[Stored data entries]
╭──

-- ==== Sys2Proof/Machine/Flags.lean ====
section
/-!
DEFINITION. The status bits, the core's analogue of flags (10_state.md R40): the status byte of READ_STATUS
(R118, R410), the sequencer's running bit, and the degenerate-rate test (R29, R241).
-/
namespace Sys2Proof.Machine

/-- The status byte (R118): ERR in bits 7..4, bit 3 zero, DRQ, KEYED, ACTIVE. -/
def statusByte (err : BitVec 4) (drq keyed active : Bool) : Byte :=
  err ++ (0 : BitVec 1) ++ BitVec.ofBool drq ++ BitVec.ofBool keyed ++ BitVec.ofBool active

/-- `seq.st ≠ Idle`. -/
def seqRunning (q : Seq) : Bool := q.st != .idle

/-- The status byte of a voice of a non-BLOCK descriptor (R410). -/
def voiceStatus (V : Voice) : Byte := statusByte V.err false V.keyed V.active

/-- The status byte of the BLOCK voice (R410). -/
def blockStatus (V : Voice) (q : Seq) : Byte :=
  statusByte V.err q.drq (seqRunning q) (seqRunning q)

/-- `Degenerate(e) = (VD.BASE[e] == INSTANT)` (R241). -/
def degenerate (vd : Variant) (e : Nat) : Bool := (vd.base.getD e none).isNone

end Sys2Proof.Machine
end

╰──

** What you will do **
Every line above that holds the word "bits" needs to be copied.

** Answer to this exercise **
DEFINITION. The status bits, the core's analogue of flags (10_state.md R40): the status byte of READ_STATUS
/-- The status byte (R118): ERR in bits 7..4, bit 3 zero, DRQ, KEYED, ACTIVE. -/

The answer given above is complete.